Problem details:
Repeat the lines of the data exactly, from the first one through the one that contains "rw [h.spill]".

Records supplied:
-- ==== Sys2Proof/Laws/Trap.lean ====
section
/-! SUPPORT. What taking a trap can do (11 R232 to R239), said once. -/

namespace Sys2Proof.Machine

/-- A stack that stays in the core spills nothing (03 R66). -/
theorem spillOut_core (s : State) (w : Who) (g : Group) (a : Nat) (st : List Entry) (h : slotsOf st ≤ 32) :
    spillOut s w g a st = s := by
  have : slotsOf st - 32 - (a - 32) = 0 := by omega
  simp [spillOut, spillSlots, this]

/-- A stack that stays in the core needs no translation (03 R66). -/
theorem spillFault_core (s : State) (w : Who) (g : Group) (a b : Nat) (ha : a ≤ 32) (hb : b ≤ 32) :
    spillFault s w g a b = none := by
  have : max a b - 32 - (min a b - 32) = 0 := by omega
  simp [spillFault, this]

/-- A group that can take a trap enters its handler, the slots that its stack pushes out written to the spill area. -/
theorem takeTrap_deliver (s : State) (gid : Nat) (g : Group) (t : TrapReq) (h : CanDeliver s gid g) :
    takeTrap s gid g t
      = spillOut (setGrp s gid (deliver g t)) (who s gid g) g (slotsOf g.stack) (deliver g t).stack := by
  unfold takeTrap orAbort
  have ha : (((kfind s.run.items g.item).getD Item.fresh).txOpen
      && decide (((kfind s.run.items g.item).getD Item.fresh).rung ≤ 2)) = false := by
    cases hx : ((kfind s.run.items g.item).getD Item.fresh).txOpen with
    | false => rfl
    | true => have := h.closed hx; simp; omega
  have hb : (!(g.trapvec == 0) && decide (slotsOf g.stack + 2
      ≤ stackMax ((kfind s.run.launches g.launch).getD Launch.fresh).img)) = true := by
    simp [h.handler, h.room]
  dsimp only
  rw [ha, if_neg Bool.false_ne_true, if_pos hb]
  unfold deliverAt
  dsimp only
  rw [h.spill]

/-- Where the stack stays in the core, delivery touches nothing but the group. -/
theorem takeTrap_core (s : State) (gid : Nat) (g : Group) (t : TrapReq) (h : CanDeliver s gid g)
    (hs : slotsOf g.stack + 2 ≤ 32) : takeTrap s gid g t = setGrp s gid (deliver g t) := by
  rw [takeTrap_deliver s gid g t h, spillOut_core]
  simp only [deliver, slotsOf] at *
  omega

/-- A trap inside an open transaction at rung 0 to 2 ends the attempt and writes no byte. -/
theorem takeTrap_abort (s : State) (gid : Nat) (g : Group) (t : TrapReq)
    (h1 : ((kfind s.run.items g.item).getD Item.fresh).txOpen = true)
    (h2 : ((kfind s.run.items g.item).getD Item.fresh).rung ≤ 2) :
    takeTrap s gid g t = markAbort (setGrp s gid { g with hints := Hints.none, wait := some .other }) g.item
      ⟨3, false, true, true⟩ := by
  unfold takeTrap orAbort; simp [h1, h2]

/-- What delivery leaves in the group. -/
theorem deliver_pc (g : Group) (t : TrapReq) : (deliver g t).pc = g.trapvec := rfl
theorem deliver_active (g : Group) (t : TrapReq) : (deliver g t).active = t.lanes := rfl
theorem deliver_stack (g : Group) (t : TrapReq) : (deliver g t).stack = .trap (trapEntryOf g t) :: g.stack := rfl
theorem deliver_cause (g : Group) (t : TrapReq) : (deliver g t).trapcause = t.cause := rfl
theorem deliver_info (g : Group) (t : TrapReq) : (deliver g t).trapinfo = t.info := rfl
theorem deliver_trappc (g : Group) (t : TrapReq) : (deliver g t).trappc = t.pc := rfl
theorem deliver_v (g : Group) (t : TrapReq) : (deliver g t).v = g.v := rfl
theorem deliver_s (g : Group) (t : TrapReq) : (deliver g t).s = g.s := rfl
theorem deliver_p (g : Group) (t : TrapReq) : (deliver g t).p = g.p := rfl

/-- A return pops its entry: the lanes and SIG saved there, the address given. -/
theorem popTrap_pc (g : Group) (e : TrapEntry) (st : List Entry) (pc : Nat) : (popTrap g e st pc).pc = pc := by
  unfold popTrap reloadTrap; dsimp only; split <;> rfl
theorem popTrap_active (g : Group) (e : TrapEntry) (st : List Entry) (pc : Nat) :
    (popTrap g e st pc).active = e.active &&& ~~~g.exited := by
  unfold popTrap reloadTrap; dsimp only; split <;> rfl
theorem popTrap_stack (g : Group) (e : TrapEntry) (st : List Entry) (pc : Nat) : (popTrap g e st pc).stack = st := by
  unfold popTrap reloadTrap; dsimp only; split <;> rfl
theorem popTrap_sig (g : Group) (e : TrapEntry) (st : List Entry) (pc : Nat) : (popTrap g e st pc).sig = e.sig := by
  unfold popTrap reloadTrap; dsimp only; split <;> rfl

end Sys2Proof.Machine
end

Expected answer:
-- ==== Sys2Proof/Laws/Trap.lean ====
section
/-! SUPPORT. What taking a trap can do (11 R232 to R239), said once. -/

namespace Sys2Proof.Machine

/-- A stack that stays in the core spills nothing (03 R66). -/
theorem spillOut_core (s : State) (w : Who) (g : Group) (a : Nat) (st : List Entry) (h : slotsOf st ≤ 32) :
    spillOut s w g a st = s := by
  have : slotsOf st - 32 - (a - 32) = 0 := by omega
  simp [spillOut, spillSlots, this]

/-- A stack that stays in the core needs no translation (03 R66). -/
theorem spillFault_core (s : State) (w : Who) (g : Group) (a b : Nat) (ha : a ≤ 32) (hb : b ≤ 32) :
    spillFault s w g a b = none := by
  have : max a b - 32 - (min a b - 32) = 0 := by omega
  simp [spillFault, this]

/-- A group that can take a trap enters its handler, the slots that its stack pushes out written to the spill area. -/
theorem takeTrap_deliver (s : State) (gid : Nat) (g : Group) (t : TrapReq) (h : CanDeliver s gid g) :
    takeTrap s gid g t
      = spillOut (setGrp s gid (deliver g t)) (who s gid g) g (slotsOf g.stack) (deliver g t).stack := by
  unfold takeTrap orAbort
  have ha : (((kfind s.run.items g.item).getD Item.fresh).txOpen
      && decide (((kfind s.run.items g.item).getD Item.fresh).rung ≤ 2)) = false := by
    cases hx : ((kfind s.run.items g.item).getD Item.fresh).txOpen with
    | false => rfl
    | true => have := h.closed hx; simp; omega
  have hb : (!(g.trapvec == 0) && decide (slotsOf g.stack + 2
      ≤ stackMax ((kfind s.run.launches g.launch).getD Launch.fresh).img)) = true := by
    simp [h.handler, h.room]
  dsimp only
  rw [ha, if_neg Bool.false_ne_true, if_pos hb]
  unfold deliverAt
  dsimp only
  rw [h.spill]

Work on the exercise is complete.